デジタルプロセスイノベーションセンター デジタルプロセス研究担当 主務

Y.I.

2018年6月中途入社

理学部物理学科で高エネルギー物理学を、大学院では原子核実験を研究。物理学分野の経験を活かした産業界向けの研究をやりたいと考え、分野を変えた上で公的研究機関の博士研究員となる。放射線を使った鉄鋼・コンクリートの非破壊検査など、産業界に向けた技術研究に従事。研究と論文の執筆を繰り返すよりも、その先にある産業に貢献したいという想いが強くなり民間への転職を決意。異業界・異分野の人材を多く採用していた東芝メモリに入社。

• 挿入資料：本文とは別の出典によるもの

/-- RTI loads P, then PC with nothing added, then in native mode PBR, from the bytes above S; in emulation mode PBR, M
and X stay (R279, R357; decision D4). The order of the bytes and the stack's page are decisions D5 and D15; emulation
mode's M and X are decision D12 and the resolution C8. -/
def Obligations.ReturnFromInterrupt : Prop :=
  ∀ s : State, s.inv = true → ∃ (v : Byte) (a : Word) (k : Byte),
    (stackInMemory (if s.regs.e then 3 else 4) s →
      v = stackByte s 1 ∧ a = word (stackByte s 3) (stackByte s 2) ∧ (s.regs.e = false → k = stackByte s 4)) ∧
    completes .rti s { withP s.regs (loadP s.regs.e v s.regs.p) with
      sp := moveS s.regs (if s.regs.e then 3 else 4), pc := a, pbr := if s.regs.e then s.regs.pbr else k }

/-- RTI undoes an entry, where the stack is in RAM: after BRK, COP, an NMI or an IRQ every register is back, PC at the
return address, all flags as they were; but in emulation mode PBR is lost and is 00H (R357, R363; decisions D3, D4).
The order of the bytes and the stack's page are decisions D5 and D15, the image of P decision D12, the entry of NMI and
IRQ decision D16 too; COP's free break bit is log 11. -/
def Obligations.RtiUndoesEntry : Prop :=
  ∀ (s t : State) (x : Byte) (ret : Word), s.inv = true → stackInRam 4 s →
    (exec (.brk x) s = .next t ∧ ret = s.regs.pc + 2 ∨ exec (.cop x) s = .next t ∧ ret = s.regs.pc + 2 ∨
      takeNmi s = t ∧ ret = s.regs.pc ∨ takeIrq s = t ∧ ret = s.regs.pc) →
    ∃ u, exec .rti t = .next u ∧
      u.regs = { s.regs with pc := ret, pbr := if s.regs.e then 0x00#8 else s.regs.pbr }

/-- RTS and RTL: PC is the pulled address plus 1 inside its bank, PBR stays or is pulled; no flag (R280, R281; decision
D6). The order of the bytes and the stack's page are decisions D5 and D15. -/
def Obligations.SubroutineReturns : Prop :=
  ∀ s : State, s.inv = true → ∃ (a b : Word) (k : Byte),
    (stackInMemory 2 s → a = word (stackByte s 2) (stackByte s 1)) ∧
    (stackInMemory 3 s → b = word (stackByte s 2) (stackByte s 1) ∧ k = stackByte s 3) ∧
    completes .rts s { s.regs with sp := moveS s.regs 2, pc := a + 1 } ∧
    completes .rtl s { s.regs with sp := moveS s.regs 3, pc := b + 1, pbr := k }

/-- A call and its return, where the stack is in RAM: JSR a or JSR (a,x) then RTS, and JSL then RTL, leave every
register as it was but PC, which is the address after the call (R280, R281, R320, R323, R324; decision D6). The order
of the bytes and the stack's page are decisions D5 and D15. -/
def Obligations.ReturnUndoesCall : Prop :=
  ∀ (s t : State) (a : Word) (al : Addr), s.inv = true → stackInRam 3 s →
    (exec (.jsrAbs a) s = .next t ∨ exec (.jsrAbsXInd a) s = .next t →
      ∃ u, exec .rts t = .next u ∧ u.regs = { s.regs with pc := s.regs.pc + 3 }) ∧
    (exec (.jsl al) s = .next t → ∃ u, exec .rtl t = .next u ∧ u.regs = { s.regs with pc := s.regs.pc + 4 })

/-! ### Groups 6 and 7: branches, jumps, calls -/

/-- Branches go to the next instruction's address plus the signed offset, inside the bank, when their condition holds,
else to the next instruction; BRL always; nothing else changes (R300 to R310; the base is decision D7). -/
def Obligations.Branches : Prop :=
  ∀ s : State,
    (∀ (i : Instr) (taken : Bool) (o : Byte),
      (i, taken) ∈ [(Instr.bcc o, !s.regs.p.c), (.bcs o, s.regs.p.c), (.beq o, s.regs.p.z), (.bmi o, s.regs.p.n),
        (.bne o, !s.regs.p.z), (.bpl o, !s.regs.p.n), (.bra o, true), (.bvc o, !s.regs.p.v), (.bvs o, s.regs.p.v)] →
      exec i s = .next { s with regs := { s.regs with
        pc := if taken then BitVec.ofInt 16 (s.regs.pc.toNat + 2 + o.toInt) else s.regs.pc + 2 } }) ∧
    ∀ off : Word, exec (.brl off) s = .next { s with regs := { s.regs with
      pc := BitVec.ofNat 16 (s.regs.pc.toNat + 3 + off.toNat) } }

/-- JMP a, JMP al, JMP (a), JMP (a,x) and JML (a): the new PC, and PBR for the long forms, from the operand or from the
pointer; nothing else changes (R321, R322). The pointer's bytes wrap inside their bank (decision D8, log 21). The pointer
of (a,x) is in bank 00, or in PBR by the parameter's other setting (decision D27, log 9); that it wraps inside PBR there
is the model's choice (log 33). The words are 4C, 5C, 6C, 7C, DC and the operand's bytes, low first. -/
def Obligations.Jumps : Prop :=
  ∀ (s : State) (a : Word) (al : Addr),
    (∀ m x : Bool,
      encode m x (.jmpAbs a) = [0x4C#8, lo a, hi a] ∧ encode m x (.jmpAbsInd a) = [0x6C#8, lo a, hi a] ∧
      encode m x (.jmpAbsXInd a) = [0x7C#8, lo a, hi a] ∧ encode m x (.jml a) = [0xDC#8, lo a, hi a] ∧
      encode m x (.jmpLong al) = [0x5C#8, lo (offsetOf al), hi (offsetOf al), bankOf al]) ∧
    exec (.jmpAbs a) s = .next { s with regs := { s.regs with pc := a } } ∧
    exec (.jmpLong al) s = .next { s with regs := { s.regs with
      pc := BitVec.ofNat 16 (al.toNat % 65536), pbr := BitVec.ofNat 8 (al.toNat / 65536) } } ∧
    (∃ v, completes (.jmpAbsInd a) s { s.regs with pc := v } ∧
      (isMemory s (bankAddr 0x00#8 a) = true → isMemory s (bankAddr 0x00#8 (a + 1)) = true →
        v = word (s.byteAt (bankAddr 0x00#8 (a + 1))) (s.byteAt (bankAddr 0x00#8 a)))) ∧
    (∃ v, completes (.jmpAbsXInd a) s { s.regs with pc := v } ∧
      (isMemory s (indexedPointer s a 0) = true → isMemory s (indexedPointer s a 1) = true →
        v = word (s.byteAt (indexedPointer s a 1)) (s.byteAt (indexedPointer s a 0)))) ∧
    ∃ v k, completes (.jml a) s { s.regs with pc := v, pbr := k } ∧
      (isMemory s (bankAddr 0x00#8 a) = true → isMemory s (bankAddr 0x00#8 (a + 1)) = true →
        isMemory s (bankAddr 0x00#8 (a + 2)) = true →
        v = word (s.byteAt (bankAddr 0x00#8 (a + 1))) (s.byteAt (bankAddr 0x00#8 a)) ∧
        k = s.byteAt (bankAddr 0x00#8 (a + 2)))

/-- JSR a, JSR (a,x) and JSL push the address of their own last byte, high byte first, JSL before it PBR, and go to
their target; for (a,x) the pointer is read after the push, in the bank and with the wrap that Jumps says (decisions
D8, D27; log 9, log 33). No flag, no other register, no other byte (R320, R323, R324; decision D6). The order of the
bytes and the stack's page are decisions D5 and D15 (C5), that only RAM takes the bytes decision D22 (log 25). -/
def Obligations.Calls : Prop :=
  ∀ (s : State) (a : Word) (al : Addr), s.inv = true →
    completesStoring (.jsrAbs a) s { s.regs with sp := moveS s.regs (-2), pc := a }
      (pushed 0 (pushWord (s.regs.pc + 2)) s) ∧
    (∃ v, completesStoring (.jsrAbsXInd a) s { s.regs with sp := moveS s.regs (-2), pc := v }
        (pushed 0 (pushWord (s.regs.pc + 2)) s) ∧
      (isMemory s (indexedPointer s a 0) = true → isMemory s (indexedPointer s a 1) = true →
        v = word (pushed 0 (pushWord (s.regs.pc + 2)) s (indexedPointer s a 1))
          (pushed 0 (pushWord (s.regs.pc + 2)) s (indexedPointer s a 0)))) ∧
    completesStoring (.jsl al) s
      { s.regs with
        sp := moveS s.regs (-3), pc := BitVec.ofNat 16 (al.toNat % 65536), pbr := BitVec.ofNat 8 (al.toNat / 65536) }
      (pushed 0 (s.regs.pbr :: pushWord (s.regs.pc + 3)) s)

/-! ### Group 8: block moves -/

/-- MVN and MVP where each pass is a step: DBR takes the destination bank, one byte goes from `source bank:X` to
`DBR:Y` whatever M is, X and Y step at the index width (MVN down and MVP up by the source, the other way by the
parameter); while C is not 0 it counts down and PC stays at the opcode, else C takes its final value and PC goes on. No
flag, no other byte (R340 to R343; decisions D23, D27). That a pass which goes on with a move sets DBR to the
destination bank again, and so stores there whatever DBR was, is the model's choice (log 32). That C counts the bytes
less one is the spec's own resolution C6; only RAM takes the byte (decision D22, log 25). The setting is the model's
field (log 8). -/
def Obligations.BlockMovePass : Prop :=
  ∀ (s : State) (negative : Bool) (dst src : Byte), s.mem.wf = true → s.params.blockMoveInterruptible = .perByte →
    let i := if negative then Instr.mvn dst src else Instr.mvp dst src
    let r := s.regs
    let last := decide (r.c = 0x0000#16)
    ∃ v, (isMemory s (bankAddr src r.x) = true → v = s.byteAt (bankAddr src r.x)) ∧
      completesStoring i s
        { r with
          dbr := dst, x := passed s.params negative r.p.x 1 r.x, y := passed s.params negative r.p.x 1 r.y
          c := if last then (if s.params.blockMoveFinalC = .zero then 0x0000#16 else 0xFFFF#16) else r.c - 1
          pc := if last then r.pc + 3 else r.pc }
        (fun a => if a = bankAddr dst r.y ∧ s.kindAt a = .ram then v else s.byteAt a)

自分の技術が何の役に立っているのか、胸を張って言える。

以前は公的研究機関の博士研究員として物理学の研究を行っていましたが、 改めて産業に直接貢献したい、という自身の意思に気付き転職活動を開始。物理系の実績を求めている企業は少ないうえに、面接を受ける中では「うちの会社では研究のような高度なことはやらないけど大丈夫?」と聞かれることも多くありました。研究者としてのスキル、実績を活かせる企業はないのかな、と半ばあきらめていました。そんな中、東芝メモリの面接では「本当に未知の不具合に出会ったときにどうしますか?」と問われたのです。いままで研究者として未知に挑んできましたが、民間企業でもそれだけ高いレベルで仕事をしているのだと思い、内定をいただいた際には即決しました。

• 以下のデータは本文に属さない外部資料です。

-- ==== Sys2Proof/Laws/Bits.lean ====
section
/-! SUPPORT. What the byte and address helpers of Machine/Bits.lean do, as numbers and as inverses of each other. -/

namespace Sys2Proof.Machine

theorem lo_toNat (v : Word) : (lo v).toNat = v.toNat % 256 := by simp [lo]

theorem hi_toNat (v : Word) : (hi v).toNat = v.toNat / 256 := by
  have := v.isLt
  simp [hi, Nat.shiftRight_eq_div_pow]
  omega

theorem word_toNat (h l : Byte) : (word h l).toNat = h.toNat * 256 + l.toNat := by
  have := l.isLt
  simp only [word, BitVec.toNat_append]
  rw [Nat.shiftLeft_eq, Nat.mul_comm, ← Nat.two_pow_add_eq_or_of_lt this]

theorem bankAddr_toNat (b : Byte) (a : Word) : (bankAddr b a).toNat = b.toNat * 65536 + a.toNat := by
  have := a.isLt
  simp only [bankAddr, BitVec.toNat_append]
  rw [Nat.shiftLeft_eq, Nat.mul_comm, ← Nat.two_pow_add_eq_or_of_lt this]

theorem offsetOf_toNat (a : Addr) : (offsetOf a).toNat = a.toNat % 65536 := by simp [offsetOf]

theorem bankOf_toNat (a : Addr) : (bankOf a).toNat = a.toNat / 65536 := by
  have := a.isLt
  simp [bankOf, Nat.shiftRight_eq_div_pow]
  omega

theorem zext_toNat (b : Byte) : (zext b).toNat = b.toNat := by
  have := b.isLt
  simp [zext]
  omega

theorem zextAddr_toNat (v : Word) : (zextAddr v).toNat = v.toNat := by
  have := v.isLt
  simp [zextAddr]
  omega

@[simp] theorem lo_word (h l : Byte) : lo (word h l) = l := by
  apply BitVec.eq_of_toNat_eq
  have := l.isLt
  rw [lo_toNat, word_toNat]
  omega

@[simp] theorem hi_word (h l : Byte) : hi (word h l) = h := by
  apply BitVec.eq_of_toNat_eq
  have := l.isLt
  have := h.isLt
  rw [hi_toNat, word_toNat]
  omega

@[simp] theorem word_hi_lo (v : Word) : word (hi v) (lo v) = v := by
  apply BitVec.eq_of_toNat_eq
  rw [word_toNat, hi_toNat, lo_toNat]
  omega

@[simp] theorem bankOf_bankAddr (b : Byte) (a : Word) : bankOf (bankAddr b a) = b := by
  apply BitVec.eq_of_toNat_eq
  have := a.isLt
  rw [bankOf_toNat, bankAddr_toNat]
  omega

@[simp] theorem offsetOf_bankAddr (b : Byte) (a : Word) : offsetOf (bankAddr b a) = a := by
  apply BitVec.eq_of_toNat_eq
  have := a.isLt
  rw [offsetOf_toNat, bankAddr_toNat]
  omega

@[simp] theorem bankAddr_bankOf_offsetOf (a : Addr) : bankAddr (bankOf a) (offsetOf a) = a := by
  apply BitVec.eq_of_toNat_eq
  rw [bankAddr_toNat, bankOf_toNat, offsetOf_toNat]
  omega

/-- Two addresses of one bank are equal exactly when their offsets are. -/
theorem bankAddr_inj (b : Byte) {a a' : Word} : bankAddr b a = bankAddr b a' ↔ a = a' :=
  ⟨fun h => by simpa using congrArg offsetOf h, fun h => h ▸ rfl⟩

theorem word_zero_eq_zext (b : Byte) : word 0x00#8 b = zext b := by
  apply BitVec.eq_of_toNat_eq
  rw [word_toNat, zext_toNat]
  simp

@[simp] theorem lo_zext (b : Byte) : lo (zext b) = b := by rw [← word_zero_eq_zext, lo_word]

@[simp] theorem hi_zext (b : Byte) : hi (zext b) = 0x00#8 := by rw [← word_zero_eq_zext, hi_word]

end Sys2Proof.Machine
end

現在はまだOJTの最中(※2018年6月入社)で、当社四日市工場から半導体生産に伴って出るビッグデータを、歩留まりの改善にどのように活用していくのかを学んでいます。入社時にデータ解析を希望したこともあり、AIや機械学習を導入するための知識やスキルを習得しているところです。AIに関しては素人なので、参考書を買ってディープラーニングの勉強をしている真っ最中ですね。私の仕事が歩留まりの改善に直接つながっていきますから、モノづくり産業に直接関わっている時点で大きなやりがいを感じています。

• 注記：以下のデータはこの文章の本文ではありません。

theorem Changes.same {fs : List Field} {r r' : Regs} (h : Changes fs r r') {f : Field} (hf : f ∉ fs) : f.same r r' :=
  (h f).resolve_left hf

theorem Changes.of_eq {r r' : Regs} (h : r' = r) (fs : List Field) : Changes fs r r' := fun f => by
  subst h
  cases f <;> exact .inr rfl

theorem Changes.mono {fs gs : List Field} {r r' : Regs} (h : Changes fs r r') (hs : fs ⊆ gs) : Changes gs r r' :=
  fun f => (h f).imp_left fun hf => hs hf

theorem Changes.trans {fs : List Field} {r r' r'' : Regs} (h : Changes fs r r') (h' : Changes fs r' r'') :
    Changes fs r r'' := fun f => by
  obtain hf | hf := h f
  · exact .inl hf
  · refine (h' f).imp_right fun hf' => ?_
    cases f <;> exact Eq.trans hf' hf

theorem changes_iff {fs : List Field} {r r' : Regs} : Changes fs r r' ↔
    (.c ∈ fs ∨ r'.c = r.c) ∧ (.x ∈ fs ∨ r'.x = r.x) ∧ (.y ∈ fs ∨ r'.y = r.y) ∧ (.s ∈ fs ∨ r'.sp = r.sp) ∧
    (.dr ∈ fs ∨ r'.dr = r.dr) ∧ (.dbr ∈ fs ∨ r'.dbr = r.dbr) ∧ (.pbr ∈ fs ∨ r'.pbr = r.pbr) ∧ (.e ∈ fs ∨ r'.e = r.e) ∧
    (.fn ∈ fs ∨ r'.p.n = r.p.n) ∧ (.fv ∈ fs ∨ r'.p.v = r.p.v) ∧ (.fm ∈ fs ∨ r'.p.m = r.p.m) ∧
    (.fx ∈ fs ∨ r'.p.x = r.p.x) ∧ (.fd ∈ fs ∨ r'.p.d = r.p.d) ∧ (.fi ∈ fs ∨ r'.p.i = r.p.i) ∧
    (.fz ∈ fs ∨ r'.p.z = r.p.z) ∧ (.fc ∈ fs ∨ r'.p.c = r.p.c) := by
  refine ⟨fun h => ⟨h .c, h .x, h .y, h .s, h .dr, h .dbr, h .pbr, h .e, h .fn, h .fv, h .fm, h .fx, h .fd, h .fi,
    h .fz, h .fc⟩, ?_⟩
  rintro ⟨c, x, y, s, dr, dbr, pbr, e, fn, fv, fm, fx, fd, fi, fz, fc⟩ f
  cases f <;> assumption

/-- The fields a mnemonic may write in some form and mode (R32, R38). -/
def writes : Mnemonic → List Field
  | .adc | .sbc => [.c, .fn, .fv, .fz, .fc]
  | .and | .eor | .lda | .ora | .txa | .tya | .tdc | .tsc | .xba | .inc | .dec => [.c, .fn, .fz]
  | .cmp | .cpx | .cpy => [.fn, .fz, .fc]
  | .bit => [.fn, .fv, .fz]
  | .trb | .tsb => [.fz]
  | .ror | .asl | .lsr | .rol => [.c, .fn, .fz, .fc]
  | .ldx | .inx | .dex | .tax | .tsx | .tyx => [.x, .fn, .fz]
  | .ldy | .iny | .dey | .tay | .txy => [.y, .fn, .fz]
  | .txs => [.s, .fn, .fz]
  | .tcs | .pha | .phb | .phd | .phk | .php | .phx | .phy | .pea | .pei | .per | .jsr | .rts => [.s]
  | .tcd => [.dr, .fn, .fz]
  | .pla => [.s, .c, .fn, .fz]
  | .plx => [.s, .x, .fn, .fz]
  | .ply => [.s, .y, .fn, .fz]
  | .plb => [.s, .dbr, .fn, .fz]
  | .pld => [.s, .dr, .fn, .fz]
  | .rep | .sep => [.x, .y, .fn, .fv, .fm, .fx, .fd, .fi, .fz, .fc]
  | .plp => [.s, .x, .y, .fn, .fv, .fm, .fx, .fd, .fi, .fz, .fc]
  | .rti => [.s, .pbr, .x, .y, .fn, .fv, .fm, .fx, .fd, .fi, .fz, .fc]
  | .rtl | .jsl => [.s, .pbr]
  | .jmp | .jml => [.pbr]
  | .brk | .cop => [.s, .pbr, .fd, .fi]
  | .xce => [.x, .y, .s, .e, .fm, .fx, .fc]
  | .clc | .sec => [.fc]
  | .cld | .sed => [.fd]
  | .cli | .sei => [.fi]
  | .clv => [.fv]
  | .mvn | .mvp => [.c, .x, .y, .dbr]
  | _ => []

/-! ### Instructions with a data operand -/

theorem changes_addToAcc (w : Width) (m : Word) (s : State) :
    Changes [.c, .fn, .fv, .fz, .fc] s.regs (addToAcc w m s).regs := by
  unfold addToAcc
  dsimp only
  split_ifs <;> simp [changes_iff, decimalResult, decimalInvalid]

theorem changes_subFromAcc (w : Width) (m : Word) (s : State) :
    Changes [.c, .fn, .fv, .fz, .fc] s.regs (subFromAcc w m s).regs := by
  unfold subFromAcc
  dsimp only
  split_ifs <;> simp [changes_iff, decimalResult, decimalInvalid]

theorem changes_withAccOperand {fs : List Field} {f : Width → Word → State → State} (o : Operand) (s : State)
    (hf : ∀ w m t, Changes fs t.regs (f w m t).regs) : Changes fs s.regs (withAccOperand f o s).regs := by
  have h := hf s.regs.wA (loadOperand o s.regs.wA s).1 (loadOperand o s.regs.wA s).2
  rw [loadOperand_regs] at h
  simpa [changes_iff, withAccOperand] using h

theorem changes_withIndexOperand {fs : List Field} {f : Width → Word → Regs → Regs} (o : Operand) (s : State)
    (hf : ∀ w m r, Changes fs r (f w m r)) : Changes fs s.regs (withIndexOperand f o s).regs := by
  have h := hf s.regs.wX (loadOperand o s.regs.wX s).1 s.regs
  simpa [changes_iff, withIndexOperand] using h

theorem changes_modifyMem {fs : List Field} {F : Width → Word → Bool → Word × Bool} (md : MemMode) (s : State)
    (hn : .fn ∈ fs) (hz : .fz ∈ fs) (hc : .fc ∈ fs ∨ ∀ w v c, (F w v c).2 = c) :
    Changes fs s.regs (modifyMem F md s).regs := by
  have hc' := hc.imp_right fun h => h s.regs.wA (loadEA (effAddr md s).1 s.regs.wA (effAddr md s).2).1 s.regs.p.c
  simp [changes_iff, modifyMem, hn, hz, hc']

theorem changes_operandMeaning {k : Mnemonic} (hk : k ∈ operandMnemonics) (o : Operand) (s : State) :
    Changes (writes k) s.regs (operandMeaning k o s).regs := by
  simp only [operandMnemonics, List.mem_cons, List.not_mem_nil, or_false] at hk
  obtain rfl | rfl | hk := hk
  · exact changes_withAccOperand o s changes_addToAcc
  · exact changes_withAccOperand o s changes_subFromAcc
  obtain rfl | rfl | rfl | rfl | rfl | rfl | hk := hk
  iterate 5 exact changes_withAccOperand o s fun w m t => by simp [changes_iff, writes]
  · cases o <;> simp [changes_iff, writes, operandMeaning, bitTest]
  obtain rfl | rfl | rfl | rfl | hk := hk
  iterate 4 exact changes_withIndexOperand o s fun w m r => by simp [changes_iff, writes]
  cases o with
  | imm v =>
    obtain rfl | rfl | rfl | rfl | rfl | rfl | rfl | rfl | rfl | rfl | rfl | rfl := hk <;> exact Changes.of_eq rfl _
  | mem md =>
    obtain rfl | rfl | rfl | rfl | hk := hk
    · simp [changes_iff, writes, operandMeaning, staOp]
    · simp [changes_iff, writes, operandMeaning, stxOp]
    · simp [changes_iff, writes, operandMeaning, styOp]
    · simp [changes_iff, writes, operandMeaning, stzOp]
    obtain rfl | rfl | rfl | rfl | rfl | rfl | hk := hk
    iterate 4 exact changes_modifyMem md s (by decide) (by decide) (.inl (by decide))
    iterate 2 exact changes_modifyMem md s (by decide) (by decide) (.inr fun _ _ _ => rfl)
    obtain rfl | rfl := hk
    · simp [changes_iff, writes, operandMeaning, trbOp, testModify]
    · simp [changes_iff, writes, operandMeaning, tsbOp, testModify]

/-! ### Instructions without one -/

theorem changes_pushAll (bs : List Byte) (s : State) : Changes [.s] s.regs (pushAll bs s).regs := by
  induction bs generalizing s with
  | nil => exact Changes.of_eq rfl _
  | cons b bs ih =>
    have h : Changes [.s] s.regs (push8 b s).regs := by simp [changes_iff]
    have := ih (push8 b s)
    simp only [pushAll_cons, changes_iff] at this ⊢
    simpa using this

theorem changes_enter (src : IntSource) (ret : Word) (b : Bool) (s : State) :
    Changes [.s, .pbr, .fd, .fi] s.regs (enter src ret b s).regs := by
  have h := changes_pushAll (frame s.regs ret b) s
  rw [← pushFrame_eq] at h
  refine (h.mono (by decide)).trans ?_
  simp [changes_iff, enter]

theorem changes_pushOp (w : Width) (v : Word) (s : State) : Changes [.s] s.regs (pushOp w v s).regs := by
  cases w <;> simp [changes_iff, pushOp]

theorem changes_pullOp {fs : List Field} {f : Word → Regs → Regs} (w : Width) (s : State) (hs : .s ∈ fs)
    (hf : ∀ v r, Changes fs r (f v r)) : Changes fs s.regs (pullOp w f s).regs := by
  have hpull : Changes fs s.regs (pullWidth w s).2.regs := by cases w <;> simp [changes_iff, hs]
  refine (hpull.trans (hf (pullWidth w s).1 _)).trans ?_
  simp [changes_iff, pullOp]

theorem changes_branchIf (cond : Status → Bool) (off : Byte) (s : State) :
    Changes [] s.regs (branchIf cond off s).regs := by
  unfold branchIf
  rw [State.onRegs_regs]
  split <;> simp [changes_iff]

半導体生産の現場には、1日に20億件のデータがある。

データを活かして歩留まりの改善を実現するためには、ツールを開発するだけではなく、実際にツールを使って原因を調べる生産技術と連携を取りながら進めていく必要があります。そのため今は四日市工場に火曜日~金曜日まで滞在し、デジタルプロセスイノベーションセンターの先輩方や生産技術の方々と仕事をしています。工場から上がってくるデータは1日に20億件。これだけの膨大なデータ量と、実際の生産現場をひとつの企業がもっていることはあまりないと思います。そういった環境はデータ解析をしたい方にとっては魅力的ですし、マスクされていない根幹のデータにアプローチできることは楽しいと思います。

今後の課題は、それらのデータを使って、複雑かつ数百工程のステップを踏む半導体工場にどのようにイノベーションを起こすかということ。そのために、AIの活用方法に明るい人材がもっと来てくれたらうれしいですね。これから間違いなく需要が増えていく部分ですし、重点項目のひとつでしょう。ただ、単に知見や数式がわかるだけではなく、何に活かそうかという視点をもっていることが大切です。論理だけではなく、それを武器にしてどう使っていくのかを常に考えているような方に来てもらいたいですね。

積極的に新しいことを学ぶ社風がある。

転職して間もないですが、業界標準や他社の動向を追うというよりは、新しいものを一番最初に導入していこうという気概が感じられる社風があると感じます。私自身、常に新しい技術は取り入れていきたいと思っていますが、OJTや研修が充実しているだけではなく、自分で勉強するための自由さがある環境なのでやりやすいですね。大学や研究所、ワークショップ、学会といった社外から知識を取得する機会も多くあります。私も入社して2週間目には人工知能学会に出席し、ポスターセッションを経験しました。因みに、歓迎会は学会開催地の鹿児島で開催してもらいました。まさか入社後すぐにそんな機会がいただけるとは、と驚きましたね(笑)。外部との交流を活発化させていくオープンな空間を創っていくことは、これからますます本格化していくと思います。

また、積極的に新しい視点をもち、なるべく広い分野の技術を組み合わせてモノづくり産業に貢献していきたいと思います。外から来た人は、中にいる人とは違う視点をもっていると思います。それぞれに違う個性的な視点を、他の分野に活かそうという志向をもっている方と、ぜひ一緒に仕事をしてみたいですね。

1日のスケジュール例

08:30出社 
四日市出張時には9時くらいに工場に出勤
 
09:00会議を3~4件ほど実施。
 
12:00昼食
 
13:00会議のない時間はプログラムのコードを読むなど勉強に充てる。